In the entries that follow, find the line containing "u.phase = .done", then output exactly every line from the first through that one.

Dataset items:
□ □ □ □ □ □ □

/-- The error state, held, followed by a command, and reset. -/
theorem witness_ErrorLeavesNoTrace :
    let s : State := { blank .done with err := true }
    (s.phase = .done ∧ s.err = true ∧ s.ports.rst = false ∧ s.ports.start = false) ∧
      (let u := asking (.div 7#32 0#32) s;
        u.phase = .done ∧ u.err = true ∧ Requests (.div 7#32 0#32) u ∧ ∃ t, step u = .next t) ∧
      { s with ports := resetPorts ⟨0b00#2, 0, 0⟩ }.ports.rst = true :=
  ⟨⟨rfl, rfl, rfl, rfl⟩, ⟨rfl, rfl, requests_asking _ _, _, rfl⟩, rfl⟩

/-- The three cases of `AdderLoad`, `(0, 0)` among them. -/
theorem witness_AdderLoadKeepsTheSum :
    (0 : Word) = 0 ∧ ((1 : Word) ≠ 0 ∧ (0 : Word) = 0) ∧ ((1 : Word) ≠ 0 ∧ (0x80000000#32 : Word) ≠ 0) := by decide

theorem witness_AdderIterationBitByBit :
    ∀ s ∈ [adding .addRun 5 3 0, adding .subNeg 0xFFFFFFF7#32 1 5, adding .subRun 0x80000000#32 0x80000000#32 0],
      ((s.phase = .addRun ∨ s.phase = .subNeg ∨ s.phase = .subRun) ∧ s.ports.rst = false ∧ s.xb ≠ 0) ∧
      (let u := { s with xb := 0 };
        (u.phase = .addRun ∨ u.phase = .subNeg ∨ u.phase = .subRun) ∧ u.ports.rst = false ∧ u.xb = 0) := by decide

theorem witness_AddAcceptLoadsTheAdder : (blank .idle).free = true ∧ (blank .done).free = true := by decide

/-- The finish and the iteration, in both phases. -/
theorem witness_RunStepFinishesOrIterates :
    (∀ s ∈ [adding .addRun 8 0 0, adding .subRun 0xFFFFFFFD#32 0 0],
      (s.phase = .addRun ∨ s.phase = .subRun) ∧ s.ports.rst = false ∧ s.xb = 0) ∧
    ∀ s ∈ [adding .addRun 5 3 0, adding .subRun 5 0xFFFFFFF8#32 0],
      (s.phase = .addRun ∨ s.phase = .subRun) ∧ s.ports.rst = false ∧ s.xb ≠ 0 := by decide

/-- A pair that runs the loop 32 times, and one that does not run it. -/
theorem witness_AdderLoopLeavesTheSum :
    ∀ s ∈ [adding .addRun 0x7FFFFFFF#32 1 0, adding .addRun 8 0 0], s.phase = .addRun ∧ ResetLow s := by
  unfold ResetLow
  decide

theorem witness_AdderLoopEnds : (1 : Word) ≠ 0 ∧ (0x80000000#32 : Word) ≠ 0 := by decide

theorem witness_AddStepCount :
    let i : Instr := .add 0x7FFFFFFF#32 1#32
    (asking i (blank .idle)).free = true ∧ Requests i (asking i (blank .idle)) ∧ ResetLow (asking i (blank .idle)) ∧
      1 ≤ 1 ∧ 1 < addSteps 0x7FFFFFFF#32 1#32 :=
  ⟨rfl, requests_asking _ _, resetLow_asking _ _ rfl, by decide, by decide⟩

theorem witness_AddCommandCompletes : (blank .idle).free = true ∧ ResetLow (blank .idle) := by
  unfold ResetLow
  decide

theorem witness_AddLaws : fAdd maxInt32 1 = .ok minInt32 ∧ fAdd 1 0xFFFFFFFF#32 = .ok 0 := by decide

theorem witness_AddCornerCases : (5 : Word) ≠ 0 ∧ ~~~(5 : Word) ≠ 0 := by decide

/-- Each of the four cases, at values where two of the tests meet. -/
theorem witness_DivAcceptTestsThenLoads :
    (blank .done).free = true ∧ (0 : Word) = 0 ∧ ((1 : Word) ≠ 0 ∧ (0 : Word) = 0) ∧
      ((1 : Word) ≠ 0 ∧ minInt32 ≠ 0 ∧ (1 : Word) = 1) ∧ ((2 : Word) ≠ 0 ∧ minInt32 ≠ 0 ∧ (2 : Word) ≠ 1) := by decide

theorem witness_AbsoluteValueIsWidenedFirst :
    Config.wWideMin ≤ 34 ∧ Config.wWideMin ≤ Config.wWide ∧ minInt32 ≠ 0 ∧ (2 : Word) ≠ 0 ∧ (2 : Word) ≠ 1 ∧
      ∃ t, exec (.div minInt32 2#32) (blank .idle) = .next t :=
  ⟨by decide, by decide, by decide, by decide, by decide, _, rfl⟩

/-- Equality counts as "another round". -/
theorem witness_DivOuterStepTests :
    (let s := dividing .divOuter false 2 2 0 0 0;
      s.phase = .divOuter ∧ s.ports.rst = false ∧ s.div.dvs.toInt ≤ s.div.rem.toInt) ∧
    (let s := dividing .divOuter true 1 2 0 0 3;
      s.phase = .divOuter ∧ s.ports.rst = false ∧ s.div.rem.toInt < s.div.dvs.toInt) := by decide

/-- Equality takes the shift. -/
theorem witness_DivShiftStepShiftsOrSubtracts :
    (let s := dividing .divShift false 4 2 2 1 0;
      s.phase = .divShift ∧ s.ports.rst = false ∧ (s.div.tmp <<< 1).toInt ≤ s.div.rem.toInt) ∧
    (let s := dividing .divShift false 0x80000000 1 0x80000000 0x80000000 0;
      s.phase = .divShift ∧ s.ports.rst = false ∧ s.div.rem.toInt < (s.div.tmp <<< 1).toInt) := by decide

theorem witness_DivFinStepNegatesAndNarrows :
    (let s := dividing .divFin false 0 1 0 0 0x80000000;
      s.phase = .divFin ∧ s.ports.rst = false ∧ s.div.neg = false) ∧
    (let s := dividing .divFin true 0 3 0 0 5;
      s.phase = .divFin ∧ s.ports.rst = false ∧ s.div.neg = true) := by decide

/-- The ends of the 32-bit range, and the neighbours of `MIN_INT32 / -1`. -/
theorem witness_NarrowingWrapsOnlyMinByMinusOne :
    (let q : Wide := BitVec.ofInt 64 (-(2 ^ 31));
      -(2 ^ 31) ≤ q.toInt ∧ q.toInt < 2 ^ 31) ∧
    (let q : Wide := 0x7FFFFFFF#64;
      -(2 ^ 31) ≤ q.toInt ∧ q.toInt < 2 ^ 31) ∧
    (0xFFFFFFFF#32 : Word) ≠ 0 ∧ ¬(0x80000001#32 = minInt32 ∧ (0xFFFFFFFF#32 : Word) = 0xFFFFFFFF#32) := by decide

/-- `DIV 7, 2` (T4): its loading, a state before a round and one inside it. -/
theorem witness_DividerLoopInvariants :
    (∃ t, exec (.div 7#32 2#32) (blank .idle) = .next t) ∧ (2 : Word) ≠ 0 ∧ (7 : Word) ≠ 0 ∧ (2 : Word) ≠ 1 ∧
    (let s := dividing .divOuter false 3 2 4 2 2;
      s.ports.rst = false ∧ (∃ t, step s = .next t) ∧ s.phase = .divOuter ∧ OuterTie 7 2 s.div) ∧
    (let s := dividing .divShift false 7 2 4 2 0;
      s.ports.rst = false ∧ (∃ t, step s = .next t) ∧ s.phase = .divShift ∧ ShiftTie 7 2 s.div) :=
  ⟨⟨_, rfl⟩, by decide, by decide, by decide, ⟨rfl, ⟨_, rfl⟩, rfl, by unfold OuterTie; decide⟩,
    rfl, ⟨_, rfl⟩, rfl, by unfold OuterTie; decide, 1, by decide⟩

/-- T6, steps 1, 33 and 35: the largest dividend magnitude. -/
theorem witness_DividerRanges :
    BlockInv (dividing .divOuter false 0x80000000 1 0 0 0) ∧
      BlockInv (dividing .divShift false 0x80000000 1 0x80000000 0x80000000 0) ∧
      BlockInv (dividing .divFin false 0 1 0 0 0x80000000) :=
  ⟨⟨by decide, by unfold DivBounded; decide, 32, by unfold Decreasing; decide⟩,
    ⟨by decide, by unfold DivBounded; decide, 32, 31, by unfold Decreasing; decide⟩,
    by decide, by unfold DivBounded; decide, by decide⟩

theorem witness_QuotientDoesNotDependOnTheWideWidth :
    Config.wWideMin ≤ 34 ∧ Config.wWideMin ≤ 64 ∧ (0xFFFFFFFF#32 : Word) ≠ 0 := by decide

/-- The three kinds of count at the values where they meet, and a request. -/
theorem witness_DivStepCount :
    (let i : Instr := .div maxInt32 0xFFFFFFFF#32;
      (asking i (blank .idle)).free = true ∧ Requests i (asking i (blank .idle)) ∧
        ResetLow (asking i (blank .idle))) ∧
    (1 ≤ 529 ∧ 529 < divSteps maxInt32 0xFFFFFFFF#32) ∧
    ((1 : Word) = 0 ∨ (5 : Word) = 0 ∨ (1 : Word) = 1) ∧
    (¬(minInt32 = 0 ∨ maxInt32 = 0 ∨ minInt32 = 1) ∧ maxInt32.toInt.natAbs < minInt32.toInt.natAbs) :=
  ⟨⟨rfl, requests_asking _ _, resetLow_asking _ _ rfl⟩, by decide, by decide, by decide⟩

/-- With a divisor 0 and with another. -/
theorem witness_DivCommandCompletes :
    (blank .done).free = true ∧ ResetLow (blank .done) ∧ (0 : Word) = 0 ∧ (0xFFFFFFFF#32 : Word) ≠ 0 := by
  unfold ResetLow
  decide

theorem witness_DivTruncatesTowardZero :
    (3 : Word) ≠ 0 ∧ ¬(0xFFFFFFF1#32 = minInt32 ∧ (3 : Word) = 0xFFFFFFFF#32) ∧
      fDiv 0xFFFFFFF1#32 3 = .ok 0xFFFFFFFB#32 := by decide

theorem witness_DivLaws :
    maxInt32 ≠ minInt32 ∧ (2 : Word) ≠ 0 ∧ (2 : Word) ≠ minInt32 ∧ fDiv 7 2 = .ok 3 := by decide

theorem witness_DivCornerCases : maxInt32 ≠ minInt32 ∧ maxInt32 ≠ 0 := by decide

/-- The two cases of the first pass. -/
theorem witness_SubAcceptLoadsTheComplement :
    (blank .idle).free = true ∧ (0xFFFFFFFE#32 : Word) ≠ 0xFFFFFFFF#32 ∧ (0xFFFFFFFF#32 : Word) = 0xFFFFFFFF#32 := by
  decide

/-- The three hand-overs and the iteration. -/
theorem witness_SubNegStepHandsOver :
    (∀ s ∈ [adding .subNeg 0 0 5, adding .subNeg 0x80000000#32 0 0, adding .subNeg 0xFFFFFFF8#32 0 5,
        adding .subNeg 0xFFFFFFF7#32 1 5], s.phase = .subNeg ∧ s.ports.rst = false) ∧
      (adding .subNeg 0 0 5).xa = 0 ∧ (adding .subNeg 0x80000000#32 0 0).xa ≠ 0 ∧
      (adding .subNeg 0x80000000#32 0 0).sa = 0 ∧ (adding .subNeg 0xFFFFFFF8#32 0 5).sa ≠ 0 ∧
      (adding .subNeg 0xFFFFFFF7#32 1 5).xb ≠ 0 := by decide

theorem witness_SubFirstPassNegates : (blank .idle).free = true ∧ ResetLow (blank .idle) := by
  unfold ResetLow
  decide

/-- A request of a command that takes the most steps, and the cases of the two counts where they meet. -/
theorem witness_SubStepCount :
    (let i : Instr := .sub 8#32 8#32;
      (asking i (blank .idle)).free = true ∧ Requests i (asking i (blank .idle)) ∧
        ResetLow (asking i (blank .idle))) ∧
    (1 ≤ 35 ∧ 35 < subSteps 8#32 8#32) ∧ (0xFFFFFFFE#32 : Word) ≠ 0xFFFFFFFF#32 ∧ (0xFFFFFFFE#32 : Word) ≠ 0 ∧
    (8#32 : Word) ≠ 0 :=
  ⟨⟨rfl, requests_asking _ _, resetLow_asking _ _ rfl⟩, by decide, by decide, by decide, by decide⟩

theorem witness_SubCommandCompletes :
    (blank .done).free = true ∧ ResetLow (blank .done) ∧ fAdd (~~~8#32) 1 = .ok 0xFFFFFFF8#32 := by
  unfold ResetLow
  decide

theorem witness_SubLaws : fSub minInt32 1 = .ok maxInt32 := by decide

/-- A step inside a round of `DIV 7, 2`, from a state that meets the invariant. -/
theorem witness_StepKeepsTheInvariant :
    let s := dividing .divShift false 7 2 2 1 0
    BlockInv s ∧ ∃ t, step s = .next t ∧ t.phase = .divShift :=
  ⟨⟨by decide, by unfold DivBounded; decide, 32, 0, by unfold Decreasing; decide⟩, _, rfl, rfl⟩

theorem witness_EveryCommandEndsWithItsOutcome :
    let i : Instr := .div minInt32 0xFFFFFFFF#32
    (asking i (blank .idle)).free = true ∧ Requests i (asking i (blank .idle)) ∧ ResetLow (asking i (blank .idle)) ∧
      1 ≤ 35 ∧ 35 < stepCount i :=
  ⟨rfl, requests_asking _ _, resetLow_asking _ _ rfl, by decide, by decide⟩

/-- Two states with different registers and outcomes that are asked for the same command. -/
theorem witness_OutcomeDependsOnTheCommandAlone :
    let i : Instr := .sub 5#32 8#32
    let s := asking i (blank .idle)
    let t := asking i { blank .done with err := true, xa := 9 }
    s.free = true ∧ t.free = true ∧ Requests i s ∧ Requests i t ∧ ResetLow s ∧ ResetLow t ∧
      1 ≤ 8 ∧ 8 ≤ stepCount i :=
  ⟨rfl, rfl, requests_asking _ _, requests_asking _ _, resetLow_asking _ _ rfl, resetLow_asking _ _ rfl,
    by decide, by decide⟩

theorem witness_EveryBusyBlockFinishes :
    let s := dividing .divOuter true 0x7FFFFFFF 1 0 0 0
    BlockInv s ∧ s.busy = true ∧ ResetLow s :=
  ⟨⟨by decide, by unfold DivBounded; decide, 31, by unfold Decreasing; decide⟩, by decide, by
    unfold ResetLow
    decide⟩

theorem witness_HeldStartRepeatsTheCommand :
    let i : Instr := .add 1#32 2#32
    let s := asking i { blank .idle with host := [PortIn.request i.toCommand] }
    s.free = true ∧ Requests i s ∧ ∀ p ∈ s.host, p = s.ports :=
  ⟨rfl, requests_asking _ _, by decide⟩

□ □ □ □ □ □ □

SOLUTION FOR THIS TASK:
/-- The error state, held, followed by a command, and reset. -/
theorem witness_ErrorLeavesNoTrace :
    let s : State := { blank .done with err := true }
    (s.phase = .done ∧ s.err = true ∧ s.ports.rst = false ∧ s.ports.start = false) ∧
      (let u := asking (.div 7#32 0#32) s;
        u.phase = .done ∧ u.err = true ∧ Requests (.div 7#32 0#32) u ∧ ∃ t, step u = .next t) ∧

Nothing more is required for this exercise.